Хозяйка дома уже не столько сосредоточена на видео, сколько наблюдает за реакцией братьев. Их лица, обычно хорошо маскирующие эмоции, теперь можно было читать как открытую книгу: Эмси смотрел вдумчиво, с проникновенным любопытством, понимающе кивая на узкоспециализированные термины, Свифт же — изумлённо, заинтересованно и одновременно настороженно, прижимая указательный (или средний?) палец к губам. С окончанием последней записи самый младший вообще подпрыгивает с поднятыми вверх руками, восторженно восклицая и хлопая в ладони.
— Я ТАК И ЗНАЛ! Я ЗНАЛ, ЧТО НАС ВЫВЕЛИ ИЗ МУТАГЕНА! ВАХАХА!
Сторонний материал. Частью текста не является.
-- ==== Sys2Proof/Laws/Rounding.lean ====
section
/-! SUPPORT. A rounded magnitude under a sign is the rounded value (spec/40_dform_arithmetic.md R101), and a finite
magnitude rounds to itself. -/

namespace Sys2Proof.F64

/-! ## The unit -/

theorem shiftLeft_unitsPerOne (n : Nat) : n <<< 1074 = n * unitsPerOne := by
  unfold unitsPerOne
  rw [Nat.shiftLeft_eq, Nat.shiftLeft_eq 1, Nat.one_mul]

theorem unitsPerOne_pos : 0 < unitsPerOne := by unfold unitsPerOne; rw [Nat.shiftLeft_eq]; positivity

/-! ## Packed rounded magnitudes -/

theorem units_posZero : units posZero = 0 := by decide

theorem posZero_isFinite : isFinite posZero = true := by decide

theorem roundBits_eq_or_lt (num den : Nat) : roundBits num den = infBits ∨ roundBits num den < infBits := by
  have := roundBits_le num den; omega

theorem pack_infBits_isInf (neg : Bool) : (pack neg infBits).isInf = true := by cases neg <;> decide

theorem roundBits_lt_of_isFinite {neg : Bool} {num den : Nat} (h : (pack neg (roundBits num den)).isFinite = true) :
    roundBits num den < infBits := by
  rcases roundBits_eq_or_lt num den with h' | h'
  · rw [h'] at h
    have := isFinite_not_isInf h
    rw [pack_infBits_isInf] at this; cases this
  · exact h'

/-- A value of the sign of `num`, or a zero, is as far from `num` as the magnitudes are. -/
theorem distance_same_sign {neg : Bool} {num : Int} {den m : Nat}
    (hneg : neg = true → num ≤ 0) (hpos : neg = false → 0 ≤ num) :
    |(if neg then -(m : Int) else (m : Int)) * den - num| = |(m : Int) * den - (num.natAbs : Int)| := by
  cases neg with
  | false =>
    rw [Int.natAbs_of_nonneg (hpos rfl)]; rfl
  | true =>
    have e : num = -(num.natAbs : Int) := by have := hneg rfl; omega
    rw [show (if true = true then -(m : Int) else (m : Int)) * den - num = -((m : Int) * den - (num.natAbs : Int)) by
      rw [if_pos rfl]; generalize (num.natAbs : Int) = x at *; subst e; ring, abs_neg]

/-- A value of the other sign is farther by twice its own magnitude, so it is no nearer than zero. -/
theorem distance_other_sign {neg : Bool} {num : Int} {den m : Nat}
    (hneg : neg = true → num ≤ 0) (hpos : neg = false → 0 ≤ num) :
    |(if neg then (m : Int) else -(m : Int)) * den - num| = (m : Int) * den + (num.natAbs : Int) := by
  have hm : 0 ≤ (m : Int) * den := by positivity
  cases neg with
  | false =>
    have := hpos rfl
    rw [if_neg (by decide), show -(m : Int) * den - num = -((m : Int) * den + num) by ring, abs_neg,
      abs_of_nonneg (by omega)]
    omega
  | true =>
    have := hneg rfl
    rw [if_pos rfl, abs_of_nonneg (by omega)]; omega

/-- `roundBits` under a sign is the rounded value of that sign. -/
theorem pack_roundBits_roundsTo (neg : Bool) (num : Int) {den : Nat} (hd : 0 < den)
    (hneg : neg = true → num ≤ 0) (hpos : neg = false → 0 ≤ num) :
    RoundsTo (pack neg (roundBits num.natAbs den)) num den := by
  have hlt := roundBits_lt num.natAbs den
  have hsign := pack_sign neg hlt
  have far : ∀ c : F64, |(c.units : Int) * den - num.natAbs| ≤ |c.signedUnits * den - num| := by
    intro c
    by_cases hc : c.sign = neg
    · rw [signedUnits, hc, distance_same_sign hneg hpos]
    · have : c.signedUnits = if neg then (c.units : Int) else -(c.units : Int) := by
        rw [signedUnits]; cases neg <;> simp_all
      rw [this, distance_other_sign hneg hpos]
      have hm : 0 ≤ (c.units : Int) * den := by positivity
      rw [abs_le]; omega
  refine ⟨?_, ?_, ?_, ?_, ?_, ?_⟩
  · rcases roundBits_eq_or_lt num.natAbs den with h | h
    · rw [h]; cases neg <;> decide
    · exact isFinite_not_isNaN (pack_isFinite neg h)
  · rw [← roundBits_inf hd]
    constructor
    · intro h
      rcases roundBits_eq_or_lt num.natAbs den with h' | h'
      · exact h'
      · rw [isFinite_not_isInf (pack_isFinite neg h')] at h; cases h
    · intro h; rw [h]; exact pack_infBits_isInf neg
  · intro h; rw [hsign]; cases neg
    · have := hpos rfl; omega
    · rfl
  · intro h; rw [hsign]; cases neg
    · rfl
    · have := hneg rfl; omega
  · intro h c _
    have hf := roundBits_lt_of_isFinite h
    rw [signedUnits_pack neg hlt, distance_same_sign hneg hpos]
    exact ((roundBits_nearest hd hf c).1).trans (far c)
  · intro h c _ he hne
    have hf := roundBits_lt_of_isFinite h
    rw [pack_fraction neg hlt, Nat.mod_mod_of_dvd _ (by decide)]
    rw [signedUnits_pack neg hlt] at hne
    rw [signedUnits_pack neg hlt, distance_same_sign hneg hpos] at he
    by_cases hc : c.sign = neg
    · rw [signedUnits, hc] at hne
      rw [signedUnits, hc, distance_same_sign hneg hpos] at he
      refine (roundBits_nearest hd hf c).2 he fun hu => hne ?_
      rw [hu]
    · have hcu : c.signedUnits = if neg then (c.units : Int) else -(c.units : Int) := by
        rw [signedUnits]; cases neg <;> simp_all
      rw [hcu] at hne
      rw [hcu, distance_other_sign hneg hpos] at he
      obtain ⟨z1, z2⟩ := roundBits_nearest hd hf posZero
      rw [units_posZero] at z1 z2
      have hz : |((0 : Nat) : Int) * den - num.natAbs| = num.natAbs := by
        rw [Nat.cast_zero, zero_mul, zero_sub, abs_neg, abs_of_nonneg (by omega)]
      rw [hz] at z1 z2
      have hm : 0 ≤ (c.units : Int) * den := by positivity
      have h0 : (c.units : Int) * den = 0 := by omega
      have h0' : c.units = 0 := by
        rcases Int.mul_eq_zero.1 h0 with h | h
        · exact_mod_cast h
        · omega
      refine z2 (by omega) fun hmag => hne ?_
      rw [← hmag, h0']; cases neg <;> rfl

/-- `log2` of a significand at a place. -/
theorem log2_place {n k : Nat} (h1 : 4503599627370496 ≤ n) (h2 : n < 9007199254740992) :
    (n * 2 ^ k).log2 = 52 + k := by
  have hne : n * 2 ^ k ≠ 0 := by positivity
  rw [Nat.log2_eq_iff hne]
  rw [Nat.pow_add, Nat.pow_add, Nat.pow_add]
  constructor
  · exact Nat.mul_le_mul_right _ (by omega)
  · calc n * 2 ^ k < 9007199254740992 * 2 ^ k := Nat.mul_lt_mul_of_pos_right h2 (by positivity)
      _ = _ := by ring

theorem divNearestEven_mul (n : Nat) {d : Nat} (hd : 0 < d) : divNearestEven (n * d) d = n := by
  unfold divNearestEven
  rw [Nat.mul_div_cancel _ hd, Nat.mul_mod_left]
  simp [hd]

/-- A finite magnitude rounds to itself. -/
theorem roundBits_exact {v : F64} (h : v.isFinite = true) :
    roundBits v.units 1 = v.exponent * 4503599627370496 + v.fraction := by
  have hf := v.fraction_lt
  have he : v.exponent < 2047 := by
    have : v.exponent < 2048 := by rw [exponent_eq]; omega
    simp [isFinite] at h; omega
  have hlast : v.exponent * 4503599627370496 + v.fraction < infBits := by unfold infBits; omega
  rw [roundBits_eq, roundSignificand, roundPlace, Nat.div_one]
  by_cases h0 : v.exponent = 0
  · have hu : v.units = v.fraction := by simp [units, significand, scale, h0]
    have hk : v.units.log2 - 52 = 0 := by
      rw [hu]
      by_cases hz : v.fraction = 0
      · rw [hz]; rfl
      · have : v.fraction.log2 < 52 := (Nat.log2_lt hz).2 hf
        omega
    rw [hk, hu, Nat.shiftLeft_zero]
    have := divNearestEven_mul v.fraction (d := 1) (by decide)
    rw [Nat.mul_one] at this
    rw [this, h0]
    rw [h0] at hlast
    simp; omega
  · have hs : v.significand = 4503599627370496 + v.fraction := by simp [significand, h0]
    have hu : v.units = v.significand * 2 ^ v.scale := Nat.shiftLeft_eq _ _
    have hk : v.units.log2 - 52 = v.scale := by rw [hu, log2_place (by omega) (by omega)]; omega
    rw [hk, hu, Nat.shiftLeft_eq 1, Nat.one_mul, divNearestEven_mul _ (by positivity), hs, Nat.shiftLeft_eq]
    unfold scale
    have : (v.exponent - 1) * 2 ^ 52 + (4503599627370496 + v.fraction) = v.exponent * 4503599627370496 + v.fraction := by
      obtain ⟨e, he'⟩ := Nat.exists_eq_succ_of_ne_zero h0
      rw [he']; simp; ring
    rw [this]; omega

end Sys2Proof.F64
end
— Молодец, гений. А теперь ответь мне на вопрос: разве среди черепах бывают близнецы? — более сдержанно реагирует Свифт, в сравнении с братом выглядевший не столько впечатлённым, сколько напряжённым.
— М-м, — мигом переключается Эмси, покусывая нижнюю губу, — крайне редко. Прям реально редко и, насколько я знаю, в виде бицефалии, когда тела или отдельные части тела сросшиеся. Эти учёные явно постарались, чтобы вывести аж четыре пары здоровых и разделённых близнецов без патологий. Но срань господня! Сделать из обычных черепах мутантов! РАЗВЕ ЭТО НЕ ГЕНИАЛЬНО?!
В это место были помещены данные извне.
-- ==== Sys2Proof/Tests/Slice0.lean ====
section
/-! SUPPORT. Small tests, each about one step or one host operation, with results from the spec's vectors
(spec/95_test_vectors.md), and one witness for every statement that has hypotheses. -/

namespace Sys2Proof.Tests

open Sys2Proof Sys2Proof.Machine

/-! ## Ill-formed terms are refused (30_encoding.md R81, R82, R83) -/

theorem test_wellFormed_primary8to15 : (Instr.invalidPrimary8to15 7 0 0).wellFormed .reference = false := by decide
theorem test_wellFormed_secondary6to7_low : (Instr.invalidSecondary6to7 5 0 0 0 0).wellFormed .reference = false := by decide
theorem test_wellFormed_secondary6to7_high : (Instr.invalidSecondary6to7 8 0 0 0 0).wellFormed .reference = false := by decide
theorem test_wellFormed_secondary8to15 : (Instr.invalidSecondary8to15 7 0 0 0 0).wellFormed .reference = false := by decide
theorem test_wellFormed_compareMode6to7 : (Instr.invalidCompareMode6to7 5 0 0 0).wellFormed .reference = false := by decide

/-- Other opcode tables: ADD has the code 7, READ_INPUT the code 5, COMPARE_ZERO.GT the mode 5. -/
def otherTables : OpcodeTables where
  primary := { OpcodeTables.reference.primary with add := 7 }
  secondary := { OpcodeTables.reference.secondary with readInput := 5 }
  mode := { OpcodeTables.reference.mode with gt := 5 }

theorem test_otherTables_legal : otherTables.Legal := by decide
theorem test_wellFormed_primary7 : (Instr.invalidPrimary7 0 0).wellFormed otherTables = false := by decide
theorem test_wellFormed_secondary5 : (Instr.invalidSecondary5 0 0 0 0).wellFormed otherTables = false := by decide
theorem test_wellFormed_compareMode5 : (Instr.invalidCompareMode5 0 0 0).wellFormed otherTables = false := by decide

/-- Two primary operations with one code are no legal tables (30_encoding.md R77). -/
theorem test_tables_not_legal :
    ¬ { otherTables with primary := { OpcodeTables.reference.primary with sub := 1 } }.Legal := by decide

/-! ## Words written out from the encodings (30_encoding.md R71, R72, R78; 95_test_vectors.md V1) -/

theorem test_decode_add : decode .reference 0b0001_00000000000001_00000000000010 = .add 1 2 := by decide
theorem test_decode_sub : decode .reference 0b0010_00000000000011_00000000000100 = .sub 3 4 := by decide
theorem test_decode_mult : decode .reference 0b0011_11111111111111_11111111111111 = .mult 16383 16383 := by decide
theorem test_decode_div : decode .reference 0b0100_00000000000001_00000000000000 = .div 1 0 := by decide
theorem test_decode_output : decode .reference 0b0101_00000000000111_00000000000010 = .output 7 2 := by decide
theorem test_decode_select : decode .reference 0b0110_00000000000010_00000000000000 = .select 2 0 := by decide
theorem test_decode_noop : decode .reference 0b0000_0000_111_1_111111_11111111111111 = .noop 7 1 63 16383 := by decide
theorem test_decode_compareZeroLt :
    decode .reference 0b0000_0001_000_1_111111_00000000000101 = .compareZeroLt 1 63 5 := by decide
theorem test_decode_compareZeroLe :
    decode .reference 0b0000_0001_001_0_000000_00000000000101 = .compareZeroLe 0 0 5 := by decide
theorem test_decode_compareZeroEq :
    decode .reference 0b0000_0001_010_0_000000_00000000000101 = .compareZeroEq 0 0 5 := by decide
theorem test_decode_compareZeroGe :
    decode .reference 0b0000_0001_011_0_000000_00000000000101 = .compareZeroGe 0 0 5 := by decide
theorem test_decode_compareZeroGt :
    decode .reference 0b0000_0001_100_1_111111_11111111111111 = .compareZeroGt 1 63 16383 := by decide
theorem test_decode_sqrt : decode .reference 0b0000_0010_101_0_000000_00000000000100 = .sqrt 5 0 0 4 := by decide
theorem test_decode_copy : decode .reference 0b0000_0011_000_0_000000_00000000000001 = .copy 0 0 0 1 := by decide
theorem test_decode_readInput :
    decode .reference 0b0000_0100_000_0_000000_11111010000000 = .readInput 0 0 0 16000 := by decide
theorem test_decode_invalidPrimary7 :
    decode .reference 0b0111_00000000000000_00000000000000 = .invalidPrimary7 0 0 := by decide
theorem test_decode_invalidPrimary8to15 :
    decode .reference 0b1000_00000000000001_00000000000010 = .invalidPrimary8to15 8 1 2 := by decide
theorem test_decode_invalidSecondary5 :
    decode .reference 0b0000_0101_000_0_000000_00000000000011 = .invalidSecondary5 0 0 0 3 := by decide
theorem test_decode_invalidSecondary6to7 :
    decode .reference 0b0000_0111_010_1_000001_00000000000000 = .invalidSecondary6to7 7 2 1 1 0 := by decide
theorem test_decode_invalidSecondary8to15 :
    decode .reference 0b0000_1000_000_0_000000_00000000000000 = .invalidSecondary8to15 8 0 0 0 0 := by decide
theorem test_decode_invalidCompareMode5 :
    decode .reference 0b0000_0001_101_0_000000_00000000000000 = .invalidCompareMode5 0 0 0 := by decide
theorem test_decode_invalidCompareMode6to7 :
    decode .reference 0b0000_0001_111_0_000000_00000000000101 = .invalidCompareMode6to7 7 0 0 5 := by decide

/-- Under other tables the same words are other operations, and a code without a name is INVALID (R77). -/
theorem test_decode_other_tables :
    decode otherTables 0b0111_00000000000001_00000000000010 = .add 1 2 ∧
    decode otherTables 0b0001_00000000000001_00000000000010 = .invalidPrimary8to15 1 1 2 ∧
    decode otherTables 0b0000_0101_000_0_000000_00000000000011 = .readInput 0 0 0 3 ∧
    decode otherTables 0b0000_0001_101_0_000000_00000000000101 = .compareZeroGt 0 0 5 := by decide

/-- T2: the same low 28 bits, two forms. -/
theorem test_decode_dual_form :
    decode .reference 0x11200005 = .add 1152 5 ∧ decode .reference 0x01200005 = .compareZeroLe 0 0 5 := by decide

theorem test_decodeTableWord : decodeTableWord 32 0x2000C004 = some (.sub 3 4) := by decide

/-- The byte decoder rejects by name a string too short for a word, and leaves the bytes after one. -/
theorem test_decodeBytes_rejects : decodeBytes .reference .little [0, 0, 0] = .error .truncatedWord := by decide
theorem test_decodeBytes_rest :
    decodeBytes .reference .big [0x10, 0x00, 0x40, 0x02, 0xAA] = .ok (.add 1 2, [0xAA]) := by decide

/-! ## One step -/

/-- Line 2 of a three-line program in progress holds the word; the data memory is as given. -/
def lineAt (w : Word) (mem : Memory) : State :=
  { State.reset with phase := .ready, imem := [0, 0, w], mem := mem, pc := 2 }

/-- What a step answers, seen through one reading. -/
def after {α : Type} (s : State) (f : State → α) : Option α :=
  match step s with
  | .next t => some (f t)
  | .fault _ => none
  | .refused _ => none

/-- The own slot of line 2 after a step. -/
def ownSlotAfter (w : Word) (mem : Memory) : Option F64 := after (lineAt w mem) fun t => t.mem.read 2

-- V2
theorem test_add_rounds : ownSlotAfter 0x10000001 [(0, 0x3FB999999999999A), (1, 0x3FC999999999999A)] =
    some 0x3FD3333333333334 := by decide +kernel
theorem test_add_tie_to_even : ownSlotAfter 0x10000001 [(0, 0x4340000000000000), (1, 0x3FF0000000000000)] =
    some 0x4340000000000000 := by decide +kernel
theorem test_sub_order : ownSlotAfter 0x20000001 [(0, 0x4008000000000000), (1, 0x4014000000000000)] =
    some 0xC000000000000000 := by decide +kernel
theorem test_sub_overflow : ownSlotAfter 0x20000001 [(0, 0xFFE1CCF385EBC8A0), (1, 0x7FE1CCF385EBC8A0)] =
    some 0xFFF0000000000000 := by decide +kernel
theorem test_mult_rounds : ownSlotAfter 0x30000001 [(0, 0x3FB999999999999A), (1, 0x3FB999999999999A)] =
    some 0x3F847AE147AE147C := by decide +kernel
theorem test_mult_underflow_tie : ownSlotAfter 0x30000001 [(0, 0x0000000000000001), (1, 0x3FE0000000000000)] =
    some 0x0000000000000000 := by decide +kernel
-- V3
theorem test_div_rounds : ownSlotAfter 0x40000001 [(0, 0x4000000000000000), (1, 0x4008000000000000)] =
    some 0x3FE5555555555555 := by decide +kernel
theorem test_div_guard_keeps_bits : after (lineAt 0x40000001
    [(0, 0x4014000000000000), (1, 0x8000000000000000), (2, 0x7FF8000000000123)]) (fun t => (t.mem.read 2, t.pc)) =
    some (0x7FF8000000000123, 3) := by decide +kernel
-- V4
theorem test_output_signalling_nan : after (lineAt 0x5FFFC000 [(0, 0x7FF0000000000001)])
    (fun t => (t.outPort, t.mem)) = some ([(16383, 0x7FF0000000000001)], [(0, 0x7FF0000000000001)]) := by decide
theorem test_select_true : after { lineAt 0x60000001 [(0, 0x4024000000000000), (1, 0x4034000000000000)] with
    status := true } (fun t => t.mem.read 2) = some 0x4024000000000000 := by decide
theorem test_select_false : ownSlotAfter 0x60000001 [(0, 0x4024000000000000), (1, 0x4034000000000000)] =
    some 0x4034000000000000 := by decide
-- V7
theorem test_noop_only_advances : after (lineAt 0x00FFFFFF [(2, 0x401C000000000000)]) id =
    some { lineAt 0x00FFFFFF [(2, 0x401C000000000000)] with pc := 3 } := by decide
-- V5
theorem test_compareZeroLt_negZero : after { lineAt 0x01000000 [(0, 0x8000000000000000)] with status := true }
    State.status = some false := by decide
theorem test_compareZeroLe_nan : after { lineAt 0x01200000 [(0, 0x7FF8000000000000)] with status := true }
    State.status = some false := by decide
theorem test_compareZeroEq_negZero : after (lineAt 0x01400000 [(0, 0x8000000000000000)]) State.status = some true := by
  decide
theorem test_compareZeroGe_negZero : after (lineAt 0x01600000 [(0, 0x8000000000000000)]) State.status = some true := by
  decide
theorem test_compareZeroGt_subnormal : after (lineAt 0x01800000 [(0, 0x0000000000000001)]) State.status =
    some true := by decide
-- V6
theorem test_sqrt_rounds : ownSlotAfter 0x02000000 [(0, 0x4008000000000000)] = some 0x3FFBB67AE8584CAA := by
  decide +kernel
theorem test_sqrt_subnormal : ownSlotAfter 0x02000000 [(0, 0x0000000000000001)] = some 0x1E60000000000000 := by
  decide +kernel
-- V7
theorem test_copy_signalling_nan : ownSlotAfter 0x03000001 [(1, 0x7FF0000000000001)] = some 0x7FF0000000000001 := by
  decide
theorem test_copy_zero_keeps_canonical_form : after (lineAt 0x03000001 [(2, 0x3FF0000000000000)]) State.mem =
    some [] := by decide
theorem test_readInput_not_consumed : after { lineAt 0x04000005 [] with inPort := [(5, 0x3FF8000000000000)] }
    (fun t => (t.mem, t.inPort)) = some ([(2, 0x3FF8000000000000)], [(5, 0x3FF8000000000000)]) := by decide
-- R77: the machine decodes by its own tables
theorem test_step_other_tables : after { lineAt 0x05000005 [] with
    cfg := { Config.reference with opcodes := otherTables }, inPort := [(5, 0x3FF8000000000000)] }
    (fun t => t.mem.read 2) = some 0x3FF8000000000000 := by decide
-- R142
theorem test_invalid_refused : step (lineAt 0x70000000 []) = .refused .invalidLine := rfl
theorem test_invalid_noop : after { lineAt 0x01A00000 [] with
    cfg := { Config.reference with invalidPolicy := .noop } } State.pc = some 3 := by decide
— Ты так реагируешь, словно сам не являешься мутантом, братишка. Теперь как минимум понятно, откуда у нас эти круглые шрамы под задницей.
Мэри с улыбкой смотрит на забавный победный танец сорвиголовы и, кажется, впервые видит его настолько восхищённым и довольным (то ли научным открытием, то ли своей догадливостью), что не мог устоять спокойно на месте и так и норовился зацепиться за собственную ногу. Но, вопреки ожиданиям, нелепый танец постепенно переходил во вполне такой сносный брейк-данс с элементами хип-хопа. Смотрелось круто. Правда, как бы ей не хотелось сейчас разделить эту радость с приятелем — вау, она всё-таки осмелилась так его про себя назвать! — вместо этого она испытывала грусть.
Свифт какое-то время наблюдает с ухмылкой за понтами брата, но та медленно тает, когда он замечает несколько отрешённое лицо девушки.
— А ты чего такая кислая?
— Я… Мне грустно, — честно признаётся она, неловко почёсывая затылок. — Я надеялась с помощью этих видео получить хоть какую-то наводку и продвинуться в этой истории дальше, но не узнала ничего дельного. Точнее, да, сейчас прозвучало много новой информации, но я не могу ею воспользоваться.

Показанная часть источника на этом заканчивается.